US Defence Secretary Ash Carter said yesterday the Pentagon would seek a $582.7bn defence budget next year and reshape its spending priorities to reflect a new strategic environment marked by Russian assertiveness and the rise of Islamic State.
Carter, speaking to the Economic Club of Washington, said the Pentagon’s funding request would be in line with last year’s congressional budget deal but spending would be refocused to address five big challenges facing the US military: Russia, China, North Korea, Iran and Islamic State.
“Today’s security environment is dramatically different than the one we’ve been engaged with for the last 25 years and it requires new ways of thinking and new ways of acting,” said Carter, whose remarks came a week ahead of the formal rollout of the administration’s 2017 budget. The Pentagon’s budget for the current fiscal year is $585bn.
Carter said the Pentagon would seek $7.5bn for the war against Islamic State in the 2017 fiscal year that begins October 1, a 50% increase over spending on the conflict this year.
He said the increase was critical because the United States has used so many smart bombs and laser-guided rockets against the militants in Iraq and Syria that it is running low on the weapons and needs to invest $1.8bn for 45,000 more.
Concerned about Russian aggression against Ukraine and Chinese assertiveness over disputed islands in the South China Sea, the Pentagon plans to increase its investments in advanced weapons to counter the military developments in those countries, Carter said.
“Key to our approach is being able to deter our most advanced competitors,” he said. “We must have - and be seen to have - the ability to impose unacceptable costs on an advanced aggressor that will either dissuade them from taking provocative action or make them deeply regret it if they do.”
Carter said the defence department also planned to invest $71.4bn next year in research and development, much of it aimed at boosting the military’s strategic capabilities.
He said the Pentagon would spend $8.1bn on undersea warfare in fiscal 2017 and more than $40bn in the next five years.
The initiative is aimed at giving the United States the most lethal undersea and anti-submarine force in the world, funding nine Virginia-class submarines built by General Dynamics Corp and Huntington Ingalls Industries Inc , and increasing their capacity from 12 Tomahawk missiles to 40.
The plan also shifts the Navy’s strategy for a new carrier-based unmanned drone to focus more on intelligence-gathering and refueling than combat strike missions, said the sources
The Pentagon’s plan will also underscore the need to fund all three legs of the US strategic deterrent “triad” - a new Air Force bomber, a replacement for the Ohio-class submarines that carry nuclear weapons, and new nuclear-armed intercontinental ballistic missiles, said one of the sources.

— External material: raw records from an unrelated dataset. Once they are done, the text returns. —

/-- A token acknowledges at most one segment (R311, R312). -/
theorem AcknowledgedAtMost.token (h : AcknowledgedAtMost m s) (tok : Word) : AcknowledgedAtMost (m + 1) (onArx tok s) := by
  have hcur := h.cur_le
  obtain ⟨-, e⟩ | ⟨-, hl, e⟩ | ⟨-, -, e⟩ := onArx_cases tok s <;> rw [e]
  · exact ⟨Nat.le_succ_of_le hcur, fun hd => Nat.le_succ_of_le (h.nseg_le hd)⟩
  · exact ⟨Nat.le_succ_of_le hcur, fun _ => hl ▸ Nat.succ_le_succ hcur⟩
  · refine .of_not_done (by simp [TxUnit.transmitted]) ?_
    calc (BitVec.ofNat 32 (s.tx.cur.toNat + 1)).toNat = (s.tx.cur.toNat + 1) % 2 ^ 32 := BitVec.toNat_ofNat _ _
      _ ≤ s.tx.cur.toNat + 1 := Nat.mod_le _ _
      _ ≤ m + 1 := Nat.succ_le_succ hcur

theorem AcknowledgedAtMost.take (h : AcknowledgedAtMost m s) (p : Option Event) :
    AcknowledgedAtMost (m + (p.toList.filterMap Event.token).length) (s.take p) := by
  cases p with
  | none => exact h
  | some e =>
    cases e with
    | host a =>
      obtain htx | ⟨hd, hc⟩ := (runEvent_host_effect (s.take_some (.host a))).sender
      · exact h.congr htx
      · exact .of_not_done hd (hc.trans h.cur_le)
    | tick => exact h.tick
    | drx d => exact h.congr (senderKept_onDrx d s).tx
    | arx tok => exact h.token tok
    | rst => exact .of_not_done (fun hd => by cases hd) (Nat.zero_le _)

end

section
variable {ev peerEv : Schedule} {s peer : State}

/-- TX acknowledges no more segments than tokens arrive. -/
theorem acknowledged_le_received (hd : s.tx.state ≠ .done) (hc : s.tx.cur = 0) (n : Nat) :
    AcknowledgedAtMost (tokensReceived ev n).length (execution ev s n) := by
  induction n with
  | zero => exact .of_not_done hd (by rw [execution, hc]; exact Nat.zero_le _)
  | succ n ih =>
    rw [tokensReceived_succ, List.length_append]
    exact ih.take (ev n)

theorem length_tokensSent_le_succ (peerEv : Schedule) (peer : State) (n : Nat) :
    (tokensSent peerEv peer n).length ≤ (tokensSent peerEv peer (n + 1)).length := by
  rw [tokensSent, List.length_append]
  exact Nat.le_add_right _ _

theorem received_le_sent (h : AckChannel ev s peerEv peer) (n : Nat) :
    (tokensReceived ev n).length ≤ (tokensSent peerEv peer n).length := by
  cases n with
  | zero => exact Nat.zero_le _
  | succ n => exact (ackChannel_length_le h n).trans (length_tokensSent_le_succ peerEv peer n)

/-- Tokens arrive one at a time, so every number of them up to the last is passed. -/
theorem exists_tokensReceived_length {n k : Nat} (h : k ≤ (tokensReceived ev n).length) :
    ∃ m, m ≤ n ∧ (tokensReceived ev m).length = k := by
  induction n with
  | zero => exact ⟨0, Nat.le_refl 0, (Nat.le_zero.mp h).symm⟩
  | succ n ih =>
    by_cases hk : k ≤ (tokensReceived ev n).length
    · obtain ⟨m, hm, e⟩ := ih hk
      exact ⟨m, Nat.le_succ_of_le hm, e⟩
    · have hone := length_tokensReceived_succ ev n
      exact ⟨n + 1, Nat.le_refl _, by omega⟩

/-- Over the default channel the tokens sent so far are, at some time, exactly those received. -/
theorem exists_received_eq_sent (h : AckChannel ev s peerEv peer) (hb : s.build.ackChannelLossy = false) (n : Nat) :
    ∃ m, tokensReceived ev m = tokensSent peerEv peer n := by
  rw [AckChannel, hb, if_neg Bool.false_ne_true] at h
  obtain ⟨k, hk⟩ := h.2 n
  obtain ⟨m, hm, hlen⟩ := exists_tokensReceived_length hk.length_le
  have hprefix := List.prefix_of_prefix_length_le (tokensReceived_prefix ev hm) hk hlen.le
  exact ⟨m, hprefix.eq_of_length hlen⟩

end

/-- Settles O60: acknowledged segments against tokens received, and those against tokens sent; and the default channel. -/
theorem noSegmentPassesWithoutAPeerToken : Obligations.NoSegmentPassesWithoutAPeerToken := by
  intro ev peerEv s peer h
  refine ⟨fun hd hc n => ?_, exists_received_eq_sent h⟩
  have hack := acknowledged_le_received (ev := ev) hd hc n
  have hsent := received_le_sent h n
  exact ⟨hack.cur_le.trans hsent, fun hdone => (hack.nseg_le hdone).trans hsent⟩

end Sys2Proof.Machine
end

section
/-! PROOFS. The receiver (spec/43_receiver.md): its two commands, and what a datagram does in each of the cases of R375 to R388. -/

namespace Sys2Proof.Machine

open Sys2Proof.Safety

/-! ## The commands (R370, R371) -/

/-- Settles O43: one clause for each branch of RX_START. -/
theorem rxStartBeginsReception : Obligations.RxStartBeginsReception :=
  ⟨decode_encode .rxStart, fun _ => ⟨fun h => if_pos h, fun h => if_neg (not_not.mpr h)⟩⟩

/-- Settles O44: one clause for each branch of RX_CLEAR. -/
theorem rxClearReturnsToIdle : Obligations.RxClearReturnsToIdle :=
  ⟨decode_encode .rxClear, fun _ => ⟨fun h => if_pos h, fun h => if_neg h⟩⟩

/-! ## A datagram, case by case (R375, R376, R380 to R384) -/

section
variable {s : State} {d : Datagram}

theorem onDrx_of_not_receiving (h : s.rx.state ≠ .receiving) : onDrx d s = s := if_pos h

theorem onDrx_of_length_ne (hs : s.rx.state = .receiving) (hd : d.length ≠ 576) : onDrx d s = s.dropMalformed := by
  rw [onDrx, if_neg (not_not.mpr hs), if_pos hd]

/-- A datagram of a segment's length is stored and then checked (R381). -/
theorem onDrx_of_length (hs : s.rx.state = .receiving) (hd : d.length = 576) :
    onDrx d s = (s.writeBytes .rxSegbuf 0 d).checkAndDeliver d := by
  rw [onDrx, if_neg (not_not.mpr hs), if_neg (not_not.mpr hd)]

theorem checkAndDeliver_of_corrupt (hv : verify d = false) : s.checkAndDeliver d = s.dropCorrupt := if_pos hv

theorem checkAndDeliver_of_too_long (hv : verify d = true) (hp : 556 < trueLength d) :
    s.checkAndDeliver d = s.dropMalformed := by
  rw [← toNat_payloadLength_decodeSeg] at hp
  rw [State.checkAndDeliver, if_neg (by simp [hv]), if_pos hp]

theorem checkAndDeliver_of_overflow (hv : verify d = true) (hp : trueLength d ≤ 556)
    (hb : s.build.rxMemSize < s.rx.bytes.toNat + trueLength d) : s.checkAndDeliver d = s.raiseRx .overflow := by
  rw [← toNat_payloadLength_decodeSeg] at hp hb
  rw [State.checkAndDeliver, if_neg (by simp [hv]), if_neg (Nat.not_lt.mpr hp), if_pos hb]

theorem checkAndDeliver_of_fits (hv : verify d = true) (hp : trueLength d ≤ 556)
    (hb : s.rx.bytes.toNat + trueLength d ≤ s.build.rxMemSize) :
    s.checkAndDeliver d = bif (decodeSeg d).fin then (s.deliver d).finishRx else s.deliver d := by
  rw [← toNat_payloadLength_decodeSeg] at hp hb
  rw [State.checkAndDeliver, if_neg (by simp [hv]), if_neg (Nat.not_lt.mpr hp), if_neg (Nat.not_lt.mpr hb)]

/-- VERIFY holds exactly when the embedded checksum is the closed form of the sum (R204, R207). -/
theorem verify_iff (hd : d.length = 576) : verify d = true ↔ num16 d 16 = closedForm (wordTotal d) := by
  rw [verify_eq_decide, decide_eq_true_iff, toNat_cksum hd, eq_comm]

/-- A state whose memories are those of s with d stored in RX_SEGBUF holds d there, and every other byte of s. -/
theorem rxSegbuf_stored {t : State} (hd : d.length = 576) (hm : t.mem = (s.writeBytes .rxSegbuf 0 d).mem)
    (hr : t.resets = s.resets) :
    t.readBytes .rxSegbuf 0 576 = d ∧ ∀ sp a, sp ≠ .rxSegbuf ∨ 576 ≤ a → t.readByte sp a = s.readByte sp a := by
  have hread (sp : Space) : t.mem.get sp = (s.writeBytes .rxSegbuf 0 d).mem.get sp := by rw [hm]
  refine ⟨(State.readBytes_congr (hread _) hr 0 576).trans (readBytes_rxSegbuf s hd), fun sp a hout => ?_⟩
  rw [State.readByte_congr (hread sp) hr, State.readByte_writeBytes, if_neg]
  rintro ⟨hsp, -, ha⟩
  obtain hne | hle := hout
  · exact hne hsp
  · omega

end

/-- Settles O45: outside RECEIVING a datagram leaves the state as it was. -/
theorem datagramOutsideReceivingIsIgnored : Obligations.DatagramOutsideReceivingIsIgnored :=
  fun _ _ h => congrArg Host.Outcome.next (onDrx_of_not_receiving h)

/-- Settles O46: the three drops; the two of a datagram of 576 bytes come after it is stored. -/
theorem badDatagramsAreDropped : Obligations.BadDatagramsAreDropped := by
  intro s d hs
  refine ⟨sat32 (s.rx.dropMalf.toNat + 1), sat32 (s.rx.dropCksum.toNat + 1), toNat_sat32 _, toNat_sat32 _,
    fun hd => ?_, fun hd hne => ?_, fun hd he hp => ?_⟩
  · rw [runEvent, onDrx_of_length_ne hs hd]
    rfl
  · have hv : verify d = false := Bool.eq_false_iff.mpr (mt (verify_iff hd).mp hne)
    refine ⟨(s.writeBytes .rxSegbuf 0 d).dropCorrupt, ?_, rfl, rxSegbuf_stored hd rfl rfl⟩
    rw [runEvent, onDrx_of_length hs hd, checkAndDeliver_of_corrupt hv]
  · refine ⟨(s.writeBytes .rxSegbuf 0 d).dropMalformed, ?_, rfl, rxSegbuf_stored hd rfl rfl⟩
    rw [runEvent, onDrx_of_length hs hd, checkAndDeliver_of_too_long ((verify_iff hd).mpr he) hp]

/-- Settles O47: the datagram is stored, and the fault touches no memory and no trace. -/
theorem overflowFaultsTheReceiver : Obligations.OverflowFaultsTheReceiver := by
  rintro s d hs ⟨hd, hv, hp⟩ hb
  refine ⟨(s.writeBytes .rxSegbuf 0 d).raiseRx .overflow, ?_, rfl, rxSegbuf_stored hd rfl rfl⟩
  rw [runEvent, onDrx_of_length hs hd, checkAndDeliver_of_overflow (s := s.writeBytes .rxSegbuf 0 d) hv hp hb]

/-! ## Delivery (R385 to R388) -/

/-- What a valid segment that fits leaves: it is stored, delivered, and ends the reception if it is a FIN. -/
def State.delivered (s : State) (d : Datagram) : State :=
  bif (decodeSeg d).fin then ((s.writeBytes .rxSegbuf 0 d).deliver d).finishRx else (s.writeBytes .rxSegbuf 0 d).deliver d

section
variable {s : State} {d : Datagram}

theorem onDrx_of_valid (hs : s.rx.state = .receiving) (hd : Valid d)
    (hb : s.rx.bytes.toNat + trueLength d ≤ s.build.rxMemSize) : onDrx d s = s.delivered d := by
  obtain ⟨hlen, hv, hp⟩ := hd
  rw [onDrx_of_length hs hlen, checkAndDeliver_of_fits (s := s.writeBytes .rxSegbuf 0 d) hv hp hb, State.delivered]

theorem fin_decodeSeg (d : Datagram) : (decodeSeg d).fin = decide (num d 14 ≠ 0) := by
  have hzero : (decodeSeg d).finByte = 0 ↔ num d 14 = 0 := BitVec.toNat_inj.symm
  rw [Bool.eq_iff_iff, SegFields.fin, bne_iff_ne, decide_eq_true_iff, Ne, hzero]

theorem delivered_of_fin (h : num d 14 ≠ 0) : s.delivered d = ((s.writeBytes .rxSegbuf 0 d).deliver d).finishRx := by
  rw [State.delivered, fin_decodeSeg, decide_eq_true h, cond_true]

theorem delivered_of_not_fin (h : num d 14 = 0) : s.delivered d = (s.writeBytes .rxSegbuf 0 d).deliver d := by
  rw [State.delivered, fin_decodeSeg, decide_eq_false (not_not.mpr h), cond_false]

theorem mem_delivered (s : State) (d : Datagram) :
    (s.delivered d).mem = ((s.writeBytes .rxSegbuf 0 d).deliver d).mem := by
  rw [State.delivered]
  cases (decodeSeg d).fin <;> rfl

theorem resets_delivered (s : State) (d : Datagram) : (s.delivered d).resets = s.resets := by
  rw [State.delivered]
  cases (decodeSeg d).fin <;> rfl

theorem build_delivered (s : State) (d : Datagram) : (s.delivered d).build = s.build := by
  rw [State.delivered]
  cases (decodeSeg d).fin <;> rfl

theorem atx_delivered (s : State) (d : Datagram) : (s.delivered d).atx = s.atx ++ [(decodeSeg d).ackNumber] := by
  rw [State.delivered]
  cases (decodeSeg d).fin <;> rfl

theorem getD_payloadOf (d : Datagram) {n k : Nat} (h : k < n) : (payloadOf d n).getD k 0 = d.getD (20 + k) 0 := by
  simp [payloadOf, List.getD_eq_getElem?_getD, h]

/-- Delivery stores the payload in RX_MEM, and besides it only the datagram in RX_SEGBUF. -/
theorem readByte_delivered (hd : Valid d) (sp : Space) (x : Nat) :
    (s.delivered d).readByte sp x =
      if sp = .rxMem ∧ s.rx.bytes.toNat ≤ x ∧ x < s.rx.bytes.toNat + trueLength d then
        d.getD (20 + (x - s.rx.bytes.toNat)) 0
      else (s.writeBytes .rxSegbuf 0 d).readByte sp x := by
  obtain ⟨hlen, -, hp⟩ := hd
  have hdeliver : (s.delivered d).readByte sp x = ((s.writeBytes .rxSegbuf 0 d).deliver d).readByte sp x :=
    State.readByte_congr (s := (s.writeBytes .rxSegbuf 0 d).deliver d) (by rw [mem_delivered]) (resets_delivered s d) x
  rw [hdeliver, readByte_deliver, State.readByte_writeBytes, State.writeBytes_rx, toNat_payloadLength_decodeSeg,
    length_payloadOf hlen hp]
  split_ifs with h
  · exact getD_payloadOf d (by omega)
  · rfl

theorem readByte_delivered_payload (hd : Valid d) {k : Nat} (hk : k < trueLength d) :
    (s.delivered d).readByte .rxMem (s.rx.bytes.toNat + k) = d.getD (20 + k) 0 := by
  rw [readByte_delivered hd, if_pos ⟨rfl, by omega, by omega⟩, Nat.add_sub_cancel_left]

theorem readByte_delivered_outside (hd : Valid d) {sp : Space} {x : Nat} (hseg : ¬ (sp = .rxSegbuf ∧ x < 576))
    (hmem : ¬ (sp = .rxMem ∧ s.rx.bytes.toNat ≤ x ∧ x < s.rx.bytes.toNat + trueLength d)) :
    (s.delivered d).readByte sp x = s.readByte sp x := by
  rw [readByte_delivered hd, if_neg hmem]
  refine (rxSegbuf_stored (t := s.writeBytes .rxSegbuf 0 d) hd.1 rfl rfl).2 sp x ?_
  by_cases hsp : sp = .rxSegbuf
  · exact .inr (Nat.not_lt.mp fun hx => hseg ⟨hsp, hx⟩)
  · exact .inl hsp

theorem readBytes_delivered_rxSegbuf (hd : Valid d) : (s.delivered d).readBytes .rxSegbuf 0 576 = d := by
  have hmem : (s.delivered d).mem.get .rxSegbuf = (s.writeBytes .rxSegbuf 0 d).mem.get .rxSegbuf := by
    rw [mem_delivered]
    rfl
  exact (State.readBytes_congr hmem (resets_delivered s d) 0 576).trans (readBytes_rxSegbuf s hd.1)

/-- The receiver's registers after a delivery (R385, R388). -/
theorem rx_delivered (hs : s.rx.state = .receiving) (d : Datagram) : (s.delivered d).rx = { s.rx with
    state := if num d 14 = 0 then .receiving else .done
    bytes := sat32 (s.rx.bytes.toNat + trueLength d)
    segs := sat32 (s.rx.segs.toNat + 1)
    lastAck := (decodeSeg d).ackNumber } := by
  rw [← toNat_payloadLength_decodeSeg, ← hs]
  by_cases hf : num d 14 = 0
  · rw [delivered_of_not_fin hf, if_pos hf]
    rfl
  · rw [delivered_of_fin hf, if_neg hf]
    rfl

/-- The record of a delivery, with the fin flag as a number (R387). -/
theorem rxRecord_decodeSeg (d : Datagram) (now : DWord) : rxRecord (decodeSeg d) now =
    { kind := 2, timestamp := now, seq := (decodeSeg d).sequenceNumber, ack := (decodeSeg d).ackNumber,
      fin := if num d 14 = 0 then 0 else 1, aux := (decodeSeg d).destPort ++ (decodeSeg d).sourcePort } := by
  rw [rxRecord, fin_decodeSeg]
  by_cases hf : num d 14 = 0
  · rw [decide_eq_false (not_not.mpr hf), if_pos hf, cond_false]
  · rw [decide_eq_true hf, if_neg hf, cond_true]

/-- The whole state after a delivery, but for the memories. -/
theorem delivered_eq (hs : s.rx.state = .receiving) (d : Datagram) : s.delivered d = { s with
    mem := (s.delivered d).mem
    status := if num d 14 = 0 then s.status else s.status ||| 0x04#8
    rx := { s.rx with
      state := if num d 14 = 0 then .receiving else .done
      bytes := sat32 (s.rx.bytes.toNat + trueLength d)
      segs := sat32 (s.rx.segs.toNat + 1)
      lastAck := (decodeSeg d).ackNumber }
    atx := s.atx ++ [(decodeSeg d).ackNumber]
    log := s.log ++ [{
      kind := 2, timestamp := s.now, seq := (decodeSeg d).sequenceNumber, ack := (decodeSeg d).ackNumber,
      fin := if num d 14 = 0 then 0 else 1, aux := (decodeSeg d).destPort ++ (decodeSeg d).sourcePort }] } := by
  rw [← rx_delivered hs, ← rxRecord_decodeSeg]
  by_cases hf : num d 14 = 0
  · rw [delivered_of_not_fin hf, if_pos hf]
    rfl
  · rw [delivered_of_fin hf, if_neg hf]
    rfl

/-- RX_BYTES counts a delivery that fits without saturation (R8). -/
theorem toNat_bytes_delivered (hbuild : s.build.wf = true) (hb : s.rx.bytes.toNat + trueLength d ≤ s.build.rxMemSize) :
    (sat32 (s.rx.bytes.toNat + trueLength d)).toNat = s.rx.bytes.toNat + trueLength d := by
  have hsize := (Build.wf_iff s.build).mp hbuild
  exact toNat_sat32_of_le (by omega)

Boeing would receive well over $1 billion in new aircraft orders as it seeks to extend production at the company’s St. Louis facility. The navy will request funding for two Boeing F/A-18E/F Super Hornets as part of the fiscal 2017 war budget, and 14 in the fiscal 2018 budget, said one of the sources.
Navy officials also will likely add a request for 12 more Boeing Super Hornets to their annual list of “unfunded priorities” for fiscal 2017, said one of the sources.
Those moves are aimed at filling a shortfall in the number of strike fighters available on aircraft carriers, given delays in the Lockheed F-35 fighter jet programme and longer-than-expected repair times for current Boeing F/A-18 jets.
The five-year budget plan calls for Lockheed to sell a total of 161 F-35 fighter jets to the Navy and Marine Corps - 64 C-model jets that take off and land on aircraft carriers and 97 B-model jets, which can take off from shorter runways and land like a helicopter, according to one of the sources.
The proposal also narrows the mission of a new drone to be built by the US Navy, the sources said.
To reflect the change, the Navy plans to rename the new drone program the Carrier-Based Air Refueling System, or CBARS, instead of the Unmanned Carrier-Launched Airborne Surveillance and Strike (UCLASS) program, said one of the sources.
The drones would have an initial limited strike capability, but more could be added in coming years, the sources said.
Boeing, Lockheed, Northrop Grumman Corp , which makes the unmanned, unarmed X-47B plane that has been tested on US carriers, and privately held General Atomics spent tens of millions of dollars to prepare for the previous tender.